11. Reductive theories
● Reductive, regularity theories of causation.
– Modal facts have to be reduced to facts about
what actually happens.
– Actions should not appear in the theory.
● Why? Because our scientific knowledge is
based on what we see. Anything else would be
superstition, pseudoscience, empty
speculation.
● And we only see what is actual.
12. Reductive theories
● Science is based on what we see.
● Objection: it is also based on what we do.
● Do → see → science.
● Doing falls out of the equation when we think
about the justification of our theories.
13. Reductive theories
● We want to analyse causation in terms of
observed relations between event types.
● Most simple theory is the constant conjunction
theory (Hume, 1748):
– A causes B ↔ whenever A happens, B happens
immediately afterwards
● Can be changed to accommodate probabilistic
relationships.
14. Counterexamples
● There is constant conjunction without
causation. For instance:
– Common cause structures.
– “Accidental” conjunction.
● Both are important to recognise in actual
scientific research.
15. Counterexamples
● Reductive theories fail to capture the modal
aspect of causation.
● They fail less often when we add more causal
variables. Still – this doesn't look like the right
way. There always remains the possibility of
accident.
● Which we can accept in practice, but not when
we want to know the meaning of causation.
16. Interventionism
● Very rough example of an interventionist theory
of causation:
– A causes B ↔ by intervening on A, we can
change B.
● Why would talking about interventions help?
17. Using intervention
● We do use interventions to test causal claims.

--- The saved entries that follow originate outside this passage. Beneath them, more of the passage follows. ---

-- ==== Sys2Proof/Machine/BootOps.lean ====
section
/-! DEFINITION. Supplies and resets (R37 to R54, R75 to R80), the start-up stages (R81 to R93, R497), the wake from HIBERNATE
(R523) and the blowing of the retire fuse (R359). -/

namespace Sys2Proof.Machine

namespace Bt

/-! The core-die reset (R75, R76). -/

/-- The store where power fails with commits in progress (R23, R41): where the hold-up of R41 is not met the last n of them do
not complete, and their admissions are absent: their ring entries lack the mark (R394). Which complete is the board's, hence free; the
number block of R87 stays reserved, and the greatest commit time is that of the commits that stand (R87). -/
def heldUp (s : State) : Pers :=
  let open' := s.seq.commits.filter fun c => decide (s.seq.time < c.1 + 8)
  let n := (draw s 8).1 % (open'.length + 1)
  match n with
  | 0 => s.pers
  | m + 1 => match open'[m]? with
    | some c =>
      let gone := s.pers.cring.entries.filter fun e => !c.2.cring.entries.contains e
      { c.2 with reserved := s.pers.reserved, laps := s.pers.laps
                 cring := ⟨(gone.map fun e => { e with marked := false }) ++ c.2.cring.entries, s.pers.cring.pos⟩ }
    | none => s.pers

/-- A power failure or a tamper response lets no commit begin (R40, R486). -/
def commitsHeld (s : State) : Bool := s.seq.failing || s.tem.resp.isSome

/-- The core die reset with a cause, running from CLEAR, or held where stage is 0: the store, but for what an Install under way has
overwritten (R439) and the records of operations whose effects had not come about (R23, R339), the fuses, the Sinter domain, the field die, the supplies and the bring-up number stay (R76). A reset during a power failure keeps what the hold-up let complete
(R41). A Sinter schedule that begins now takes the VIGIL set where VIGIL was set (R494). -/
def coreReset (s0 : State) (cause stage : Nat) : State :=
  let s := if s0.otp.retired then s0 else s0.slots.foldl dropStaged (spoilInstalls s0)
  let b : Boot := { s.boot with cause := cause, since := 0, deferred := none, deferredField := none, toggle := false, woken := none,
                                verified := false, recovered := false, waking := false, admitted := false, clock := 0 }
  let sn : Sinter := if stage = 0 ∧ s.stage ≠ 0 then { s.sinter with vigil := vigilOn s, hits := [] } else s.sinter
  { State.start s.pending s.otp (if s.seq.failing then heldUp s else s.pers) sn b s.field s.bar.b s.bar.told s.seq.nextId
      (if s.seq.failing then s.seq.draws + 1 else s.seq.draws) with stage := stage }

/-- A reset that runs at once (R75): start-up begins where every host rail is in range, else R37 applies and the core die waits
for CORE_RESET_RELEASE. -/
def resetRun (s : State) (cause : Nat) : State :=
  if hostRails s then coreReset s cause 1
  else
    let t := coreReset s cause 0
    { t with boot := { t.boot with held := true } }
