-- ==== Sys2Proof/Machine/Command.lean ====
section
/-! DEFINITION. How a command changes the state: the queue is the step's, the fuses go one way, and a field-die command touches
the field die alone. -/

namespace Sys2Proof.Machine

/-- Fuses are only ever blown (R131, R354, R359). -/
def Otp.burn (old new : Otp) : Otp :=
  ⟨if old.lifecycle = 0xA5 ∧ new.lifecycle = 0x5A then 0x5A else old.lifecycle, old.retired || new.retired, max old.floor new.floor⟩

/-- A command that blows no fuse. -/
def coreCmd (f : State → State) (s : State) : Host.Outcome State Fault Refusal := .next { f s with pending := s.pending, otp := s.otp }

/-- A command that may blow fuses. -/
def otpCmd (f : State → State) (s : State) : Host.Outcome State Fault Refusal :=
  let t := f s
  .next { t with pending := s.pending, otp := Otp.burn s.otp t.otp }

/-- What the field die does at a time or an event of its own (R14, R93). -/
def fieldCmd (g : Field → Field) (s : State) : Host.Outcome State Fault Refusal := .next { s with field := (whenField s g).field }

/-- What VGUARD does, which the field die sees also while it is held in reset (R38, R39). -/
def vguardCmd (g : Field → Field) (s : State) : Host.Outcome State Fault Refusal :=
  .next { s with field := if s.field.run then (whenField s g).field else g s.field }

/-- The services of R105. -/
def services : List Nat := [1, 2, 3, 4, 5, 6, 7, 0x10, 0x11, 0x12, 0x20]

/-- The value that Retire takes (R359). -/
def retireWord : Bytes := leBytes 4 0x52455449

/-! Events of one cell. -/

/-- WAIT_DEADLINE (R448, R452). -/
def cellDeadline (s : State) (c : Fin 32) : State :=
  match (SMap.look s.twc.cells c.val).bind fun x => x.waiting with
  | some (_, d) => if d ≠ 0 ∧ d ≤ s.seq.time then raiseEvents s c.val 16 else s
  | none => s

/-- The load at pc of a cell, where it is a load of RNG_DATA: its length, its register and its encoding (R386, R427). -/
def rngLoad (c : Fin 32) (x : Cell) (w : Nat) : Option (Instr × Nat × Fin 32) :=
  let at' := fun (a : Word) (r : Instr × Nat × Fin 32) => if a = 0x40000#32 then some r else none
  match Rv.decode c w with
  | .insn (.lw c rd rs1 imm) => at' (reg x rs1 + sext imm) (.lw c rd rs1 imm, 4, rd)
  | .insn (.cLw c rd rs1 u) => at' (reg x rs1 + zext u) (.cLw c rd rs1 u, 2, rd)
  | .insn (.cLwsp c rd u) => at' (reg x 2 + zext u) (.cLwsp c rd u, 2, rd)
  | _ => none

/-- RNG_DATA_READ (R386): the load takes the next word of the cell's tiller, or stalls. -/
def rngRead (s : State) (c : Fin 32) : State :=
  match (running s c).bind fun x => (fetch x).bind fun w => rngLoad c x w with
  | some (i, n, rd) => rvStep s c i 2 (rvLoad n c rd (fun _ => 0x40000#32) 4 fun v => BitVec.ofNat 32 v)
  | none => s

/-- RNG_DATA_STALL_TIMEOUT (R386): no word has come within 2,048 tc, which device time shows as 5 us (log 120). -/
def rngTimeout (s : State) (c : Fin 32) : State :=
  match SMap.look s.twc.cells c.val with
  | some x => if x.stalled.any fun t => decide (t + 5 ≤ s.seq.time) then faultCell s c.val 7 x.pc else s
  | none => s

/-- QUANTUM_EXPIRY (R429): 8,000 tc have passed, or the pair stands in a stalled load. -/
def quantumEnd (s : State) : State :=
  match s.twc.current.bind fun c => SMap.look s.twc.cells c with
  | some x => if s.twc.cycles ≥ 8000 ∨ x.stalled.isSome then yieldPair (count s 2 4 1) else s
  | none => s

/-- BUDGET_FAULT (R430). -/
def budgetEnd (s : State) (c : Fin 32) : State :=
  match SMap.look s.twc.cells c.val with
  | some x => if s.twc.current = some c.val ∧ runnable s c.val ∧ s.power = 0 ∧ s.stage ≠ 0 ∧ x.retired ≥ 2 ^ 28 then faultCell s c.val 6 x.pc else s
  | none => s

/-- ILLEGAL_INSTRUCTION (R424), or the FETCH fault outside the code region (R426). -/
def illegalAt (s : State) (c : Fin 32) : State :=
  match running s c with
  | none => s
  | some x =>
    match fetch x with
    | none => faultCell s c.val 2 x.pc
    | some w => if Rv.decode c w = .illegal then faultCell (Prf.faulted s c.val x.pc.toNat w s.twc.cycles) c.val 1 x.pc else s

end Sys2Proof.Machine
end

Is A a cause of B? We intervene on A, and
check whether B is still probabilistically related
to A.
– Yes? Causation!
– No? No causation!
● Both conclusions can be wrong.
18. Interventionism
● Haven't we just added another causal variable?
● Reductive way of thinking: we perform
interventions so that we can determine a set of
functional relationships that we are interested
in.
● The doing is merely there to serve the seeing.
● The possibility of accident remains.
19. Interventionism
● Remember our statement of interventionism:
– A causes B ↔ by intervening on A, we can
change B.
● This is an inherently modal claim. We set A = 1,
and what happens is B = 1. But this only counts
as a changing of B, if it is that case that had we
set A = 0, then B would not have been 1.
● Something counts as a successful intervention
only if the effect was not accidental.
20. Interventionism
● But why would modality be connected with our
doing of things?
● Because when we do things, we make choices.
[Insert difficult questions about free will here.]
● It is when we think about our future plans,
about what we want to change, and so on, that
we start thinking modally; and that we start to
get interested in causation.
21. Interventionism
● Beings who could only see things, but could not
do things, would not be interested in causation.
● What is more: they could not have the concept
of causation. We can only understand
causation because of the modality of action.
● It is therefore no surprise that a philosophical
analysis of causation must use a term like
'intervention'.
22. Conclusion
● But it is also no surprise that theories about
causal modelling and causal inference can
make good use of the notion of intervention.
● Because claims about causation turn out to be
claims about the effects of actions.
● Reminder: this is a controversial story!